Спецбригада дошла до того места, которое в городе называют Высоким берегом. Все здесь было разрыто, как будто только вчера кончились бои. Траншеи еще не были засыпаны землей. Часто попадались столбики, к которым были прибиты маленькие таблички, на вид точно такие же, как стоят на бульварах со всякими там строгими предупреждениями: «Не рвать цветы!», «Не мять траву!» Только кругом не было ни травы, ни цветов и на табличках было одно лишь слово: «Разминировано». То тут, то там поднимались небольшие холмы. Но когда я подходил ближе, то оказывалось, что это не холмы, а дзоты. Какие жестокие шли здесь бои! А вот теперь тихо-тихо. Даже как-то странно…

Я так задумался, что перестал следить за нашей спецбригадой. А она вдруг исчезла куда-то. Уж не спряталась ли в какую-нибудь траншею.

— Смелый, ты не видел? — спросил я.

Но он в ответ лишь споткнулся и чуть не полетел в глубокую воронку от бомбы.

Дойдя до самого обрыва, я понял, куда исчезли ребята. Они спустились вниз, к морю, по узкой каменистой тропинке. Спускаться за ними было нельзя: я бы тут же выдал себя. Тогда я на животе подполз к самому краю обрыва, свесил голову вниз и только было собрался наблюдать, как вдруг один довольно увесистый камешек сорвался вниз и тут же послышался голос Вано:

— Ой, что это?

«Прямое попадание!» — подумал я.

Хотел отползти от края обрыва, но тут же целый град камней, задетых мною, посыпался вниз.

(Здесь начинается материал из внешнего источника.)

-- ==== Sys2Proof/Laws/State.lean ====
section
/-! SUPPORT. What each named update leaves alone: one lemma per update and field of State, each true by unfolding. -/
namespace Sys2Proof.Machine

@[simp] theorem wrI_mem {f : Fld} {i v : Nat} {s : State} : (wrI f i v s).mem = s.mem := rfl
@[simp] theorem wrI_beat {f : Fld} {i v : Nat} {s : State} : (wrI f i v s).beat = s.beat := rfl
@[simp] theorem wrI_den {f : Fld} {i v : Nat} {s : State} : (wrI f i v s).den = s.den := rfl
@[simp] theorem wrI_sett {f : Fld} {i v : Nat} {s : State} : (wrI f i v s).sett = s.sett := rfl
@[simp] theorem wrI_cmd {f : Fld} {i v : Nat} {s : State} : (wrI f i v s).cmd = s.cmd := rfl
@[simp] theorem wrI_chain {f : Fld} {i v : Nat} {s : State} : (wrI f i v s).chain = s.chain := rfl
@[simp] theorem wrI_plumb {f : Fld} {i v : Nat} {s : State} : (wrI f i v s).plumb = s.plumb := rfl
@[simp] theorem wrI_batt {f : Fld} {i v : Nat} {s : State} : (wrI f i v s).batt = s.batt := rfl
@[simp] theorem wrI_infeed {f : Fld} {i v : Nat} {s : State} : (wrI f i v s).infeed = s.infeed := rfl
@[simp] theorem wrI_grade {f : Fld} {i v : Nat} {s : State} : (wrI f i v s).grade = s.grade := rfl
@[simp] theorem wrI_ledger {f : Fld} {i v : Nat} {s : State} : (wrI f i v s).ledger = s.ledger := rfl
@[simp] theorem wrI_tally {f : Fld} {i v : Nat} {s : State} : (wrI f i v s).tally = s.tally := rfl
@[simp] theorem wrI_ftl {f : Fld} {i v : Nat} {s : State} : (wrI f i v s).ftl = s.ftl := rfl
@[simp] theorem wrI_memory {f : Fld} {i v : Nat} {s : State} : (wrI f i v s).memory = s.memory := rfl
@[simp] theorem wrI_keys {f : Fld} {i v : Nat} {s : State} : (wrI f i v s).keys = s.keys := rfl
@[simp] theorem wrI_radio {f : Fld} {i v : Nat} {s : State} : (wrI f i v s).radio = s.radio := rfl
@[simp] theorem wrI_plc {f : Fld} {i v : Nat} {s : State} : (wrI f i v s).plc = s.plc := rfl
@[simp] theorem wrI_dl {f : Fld} {i v : Nat} {s : State} : (wrI f i v s).dl = s.dl := rfl
@[simp] theorem wrI_legal {f : Fld} {i v : Nat} {s : State} : (wrI f i v s).legal = s.legal := rfl
@[simp] theorem wrI_disp {f : Fld} {i v : Nat} {s : State} : (wrI f i v s).disp = s.disp := rfl
@[simp] theorem wrI_ev {f : Fld} {i v : Nat} {s : State} : (wrI f i v s).ev = s.ev := rfl
@[simp] theorem wrI_ctr {f : Fld} {i v : Nat} {s : State} : (wrI f i v s).ctr = s.ctr := rfl
@[simp] theorem wrI_pair {f : Fld} {i v : Nat} {s : State} : (wrI f i v s).pair = s.pair := rfl
@[simp] theorem wrI_pwr {f : Fld} {i v : Nat} {s : State} : (wrI f i v s).pwr = s.pwr := rfl
@[simp] theorem wrI_out {f : Fld} {i v : Nat} {s : State} : (wrI f i v s).out = s.out := rfl
@[simp] theorem wrI_free {f : Fld} {i v : Nat} {s : State} : (wrI f i v s).free = s.free := rfl
@[simp] theorem wrI_pending {f : Fld} {i v : Nat} {s : State} : (wrI f i v s).pending = s.pending := rfl

@[simp] theorem wr_mem {f : Fld} {v : Nat} {s : State} : (wr f v s).mem = s.mem := rfl
@[simp] theorem wr_beat {f : Fld} {v : Nat} {s : State} : (wr f v s).beat = s.beat := rfl
@[simp] theorem wr_den {f : Fld} {v : Nat} {s : State} : (wr f v s).den = s.den := rfl
@[simp] theorem wr_sett {f : Fld} {v : Nat} {s : State} : (wr f v s).sett = s.sett := rfl
@[simp] theorem wr_cmd {f : Fld} {v : Nat} {s : State} : (wr f v s).cmd = s.cmd := rfl
@[simp] theorem wr_chain {f : Fld} {v : Nat} {s : State} : (wr f v s).chain = s.chain := rfl
@[simp] theorem wr_plumb {f : Fld} {v : Nat} {s : State} : (wr f v s).plumb = s.plumb := rfl
@[simp] theorem wr_batt {f : Fld} {v : Nat} {s : State} : (wr f v s).batt = s.batt := rfl
@[simp] theorem wr_infeed {f : Fld} {v : Nat} {s : State} : (wr f v s).infeed = s.infeed := rfl
@[simp] theorem wr_grade {f : Fld} {v : Nat} {s : State} : (wr f v s).grade = s.grade := rfl
@[simp] theorem wr_ledger {f : Fld} {v : Nat} {s : State} : (wr f v s).ledger = s.ledger := rfl
@[simp] theorem wr_tally {f : Fld} {v : Nat} {s : State} : (wr f v s).tally = s.tally := rfl
@[simp] theorem wr_ftl {f : Fld} {v : Nat} {s : State} : (wr f v s).ftl = s.ftl := rfl
@[simp] theorem wr_memory {f : Fld} {v : Nat} {s : State} : (wr f v s).memory = s.memory := rfl
@[simp] theorem wr_keys {f : Fld} {v : Nat} {s : State} : (wr f v s).keys = s.keys := rfl
@[simp] theorem wr_radio {f : Fld} {v : Nat} {s : State} : (wr f v s).radio = s.radio := rfl
@[simp] theorem wr_plc {f : Fld} {v : Nat} {s : State} : (wr f v s).plc = s.plc := rfl
@[simp] theorem wr_dl {f : Fld} {v : Nat} {s : State} : (wr f v s).dl = s.dl := rfl
@[simp] theorem wr_legal {f : Fld} {v : Nat} {s : State} : (wr f v s).legal = s.legal := rfl
@[simp] theorem wr_disp {f : Fld} {v : Nat} {s : State} : (wr f v s).disp = s.disp := rfl
@[simp] theorem wr_ev {f : Fld} {v : Nat} {s : State} : (wr f v s).ev = s.ev := rfl
@[simp] theorem wr_ctr {f : Fld} {v : Nat} {s : State} : (wr f v s).ctr = s.ctr := rfl
@[simp] theorem wr_pair {f : Fld} {v : Nat} {s : State} : (wr f v s).pair = s.pair := rfl
@[simp] theorem wr_pwr {f : Fld} {v : Nat} {s : State} : (wr f v s).pwr = s.pwr := rfl
@[simp] theorem wr_out {f : Fld} {v : Nat} {s : State} : (wr f v s).out = s.out := rfl
@[simp] theorem wr_free {f : Fld} {v : Nat} {s : State} : (wr f v s).free = s.free := rfl
@[simp] theorem wr_pending {f : Fld} {v : Nat} {s : State} : (wr f v s).pending = s.pending := rfl

@[simp] theorem wrS_mem {f : Fld} {v : Int} {s : State} : (wrS f v s).mem = s.mem := rfl
@[simp] theorem wrS_beat {f : Fld} {v : Int} {s : State} : (wrS f v s).beat = s.beat := rfl
@[simp] theorem wrS_den {f : Fld} {v : Int} {s : State} : (wrS f v s).den = s.den := rfl
@[simp] theorem wrS_sett {f : Fld} {v : Int} {s : State} : (wrS f v s).sett = s.sett := rfl
@[simp] theorem wrS_cmd {f : Fld} {v : Int} {s : State} : (wrS f v s).cmd = s.cmd := rfl
@[simp] theorem wrS_chain {f : Fld} {v : Int} {s : State} : (wrS f v s).chain = s.chain := rfl
@[simp] theorem wrS_plumb {f : Fld} {v : Int} {s : State} : (wrS f v s).plumb = s.plumb := rfl
@[simp] theorem wrS_batt {f : Fld} {v : Int} {s : State} : (wrS f v s).batt = s.batt := rfl
@[simp] theorem wrS_infeed {f : Fld} {v : Int} {s : State} : (wrS f v s).infeed = s.infeed := rfl
@[simp] theorem wrS_grade {f : Fld} {v : Int} {s : State} : (wrS f v s).grade = s.grade := rfl
@[simp] theorem wrS_ledger {f : Fld} {v : Int} {s : State} : (wrS f v s).ledger = s.ledger := rfl
@[simp] theorem wrS_tally {f : Fld} {v : Int} {s : State} : (wrS f v s).tally = s.tally := rfl
@[simp] theorem wrS_ftl {f : Fld} {v : Int} {s : State} : (wrS f v s).ftl = s.ftl := rfl
@[simp] theorem wrS_memory {f : Fld} {v : Int} {s : State} : (wrS f v s).memory = s.memory := rfl
@[simp] theorem wrS_keys {f : Fld} {v : Int} {s : State} : (wrS f v s).keys = s.keys := rfl
@[simp] theorem wrS_radio {f : Fld} {v : Int} {s : State} : (wrS f v s).radio = s.radio := rfl
@[simp] theorem wrS_plc {f : Fld} {v : Int} {s : State} : (wrS f v s).plc = s.plc := rfl
@[simp] theorem wrS_dl {f : Fld} {v : Int} {s : State} : (wrS f v s).dl = s.dl := rfl
@[simp] theorem wrS_legal {f : Fld} {v : Int} {s : State} : (wrS f v s).legal = s.legal := rfl
@[simp] theorem wrS_disp {f : Fld} {v : Int} {s : State} : (wrS f v s).disp = s.disp := rfl
@[simp] theorem wrS_ev {f : Fld} {v : Int} {s : State} : (wrS f v s).ev = s.ev := rfl
@[simp] theorem wrS_ctr {f : Fld} {v : Int} {s : State} : (wrS f v s).ctr = s.ctr := rfl
@[simp] theorem wrS_pair {f : Fld} {v : Int} {s : State} : (wrS f v s).pair = s.pair := rfl
@[simp] theorem wrS_pwr {f : Fld} {v : Int} {s : State} : (wrS f v s).pwr = s.pwr := rfl
@[simp] theorem wrS_out {f : Fld} {v : Int} {s : State} : (wrS f v s).out = s.out := rfl
@[simp] theorem wrS_free {f : Fld} {v : Int} {s : State} : (wrS f v s).free = s.free := rfl
@[simp] theorem wrS_pending {f : Fld} {v : Int} {s : State} : (wrS f v s).pending = s.pending := rfl

@[simp] theorem wrB_mem {f : Fld} {v : Bool} {s : State} : (wrB f v s).mem = s.mem := rfl
@[simp] theorem wrB_beat {f : Fld} {v : Bool} {s : State} : (wrB f v s).beat = s.beat := rfl
@[simp] theorem wrB_den {f : Fld} {v : Bool} {s : State} : (wrB f v s).den = s.den := rfl
@[simp] theorem wrB_sett {f : Fld} {v : Bool} {s : State} : (wrB f v s).sett = s.sett := rfl
@[simp] theorem wrB_cmd {f : Fld} {v : Bool} {s : State} : (wrB f v s).cmd = s.cmd := rfl
@[simp] theorem wrB_chain {f : Fld} {v : Bool} {s : State} : (wrB f v s).chain = s.chain := rfl
@[simp] theorem wrB_plumb {f : Fld} {v : Bool} {s : State} : (wrB f v s).plumb = s.plumb := rfl
@[simp] theorem wrB_batt {f : Fld} {v : Bool} {s : State} : (wrB f v s).batt = s.batt := rfl
@[simp] theorem wrB_infeed {f : Fld} {v : Bool} {s : State} : (wrB f v s).infeed = s.infeed := rfl
@[simp] theorem wrB_grade {f : Fld} {v : Bool} {s : State} : (wrB f v s).grade = s.grade := rfl
@[simp] theorem wrB_ledger {f : Fld} {v : Bool} {s : State} : (wrB f v s).ledger = s.ledger := rfl
@[simp] theorem wrB_tally {f : Fld} {v : Bool} {s : State} : (wrB f v s).tally = s.tally := rfl
@[simp] theorem wrB_ftl {f : Fld} {v : Bool} {s : State} : (wrB f v s).ftl = s.ftl := rfl
@[simp] theorem wrB_memory {f : Fld} {v : Bool} {s : State} : (wrB f v s).memory = s.memory := rfl
@[simp] theorem wrB_keys {f : Fld} {v : Bool} {s : State} : (wrB f v s).keys = s.keys := rfl
@[simp] theorem wrB_radio {f : Fld} {v : Bool} {s : State} : (wrB f v s).radio = s.radio := rfl
@[simp] theorem wrB_plc {f : Fld} {v : Bool} {s : State} : (wrB f v s).plc = s.plc := rfl
@[simp] theorem wrB_dl {f : Fld} {v : Bool} {s : State} : (wrB f v s).dl = s.dl := rfl
@[simp] theorem wrB_legal {f : Fld} {v : Bool} {s : State} : (wrB f v s).legal = s.legal := rfl
@[simp] theorem wrB_disp {f : Fld} {v : Bool} {s : State} : (wrB f v s).disp = s.disp := rfl
@[simp] theorem wrB_ev {f : Fld} {v : Bool} {s : State} : (wrB f v s).ev = s.ev := rfl
@[simp] theorem wrB_ctr {f : Fld} {v : Bool} {s : State} : (wrB f v s).ctr = s.ctr := rfl
@[simp] theorem wrB_pair {f : Fld} {v : Bool} {s : State} : (wrB f v s).pair = s.pair := rfl
@[simp] theorem wrB_pwr {f : Fld} {v : Bool} {s : State} : (wrB f v s).pwr = s.pwr := rfl
@[simp] theorem wrB_out {f : Fld} {v : Bool} {s : State} : (wrB f v s).out = s.out := rfl
@[simp] theorem wrB_free {f : Fld} {v : Bool} {s : State} : (wrB f v s).free = s.free := rfl
@[simp] theorem wrB_pending {f : Fld} {v : Bool} {s : State} : (wrB f v s).pending = s.pending := rfl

Вано взбежал по каменистой тропинке наверх, чтобы узнать, кто это обстреливает спецбригаду. И увидел нас со Смелым.

Но он почему-то вовсе не удивился, а даже обрадовался:

— Иди, Сашка, сюда! Иди! — и потянул меня за руку.

Мы стали спускаться по тропинке. Вано все торопил меня, тянул и тянул.

— Да тише ты, мы же собаку задушим! — крикнул я, потому что веревочный поводок натянулся, как струна: Смелый отставал.

На берегу я увидел небольшой памятник. Он был сделан из серого гранита. Волны докатывались до него. Они еле-еле, очень осторожно и бережно касались гранитного подножия. И тут же откатывались назад. На сером камне было высечено: «Здесь в 1942 году сражались с фашистами и погибли смертью героев отважные воины из батальона старшего лейтенанта Михайлова».

Бойцы старшего лейтенанта Михайлова продолжали сражаться, когда весь город был уже занят фашистами. Герои отошли до самого берега. Когда же они увидели, что патронов больше нет, а за спиной у них море, они с ручными гранатами бросились на врагов. Вот какие бывают люди!

Все это Вано и Профессор узнали в райкоме комсомола и пересказали мне.

— А о партизане с инициалами «В. А.» никто ничего не знает. И кличка «Бородач» никому не известна, — грустно сказал Профессор.

— Ничего, ничего! — подбодрил его Вано. — Будем искать. А кто ищет, тот всегда найдет!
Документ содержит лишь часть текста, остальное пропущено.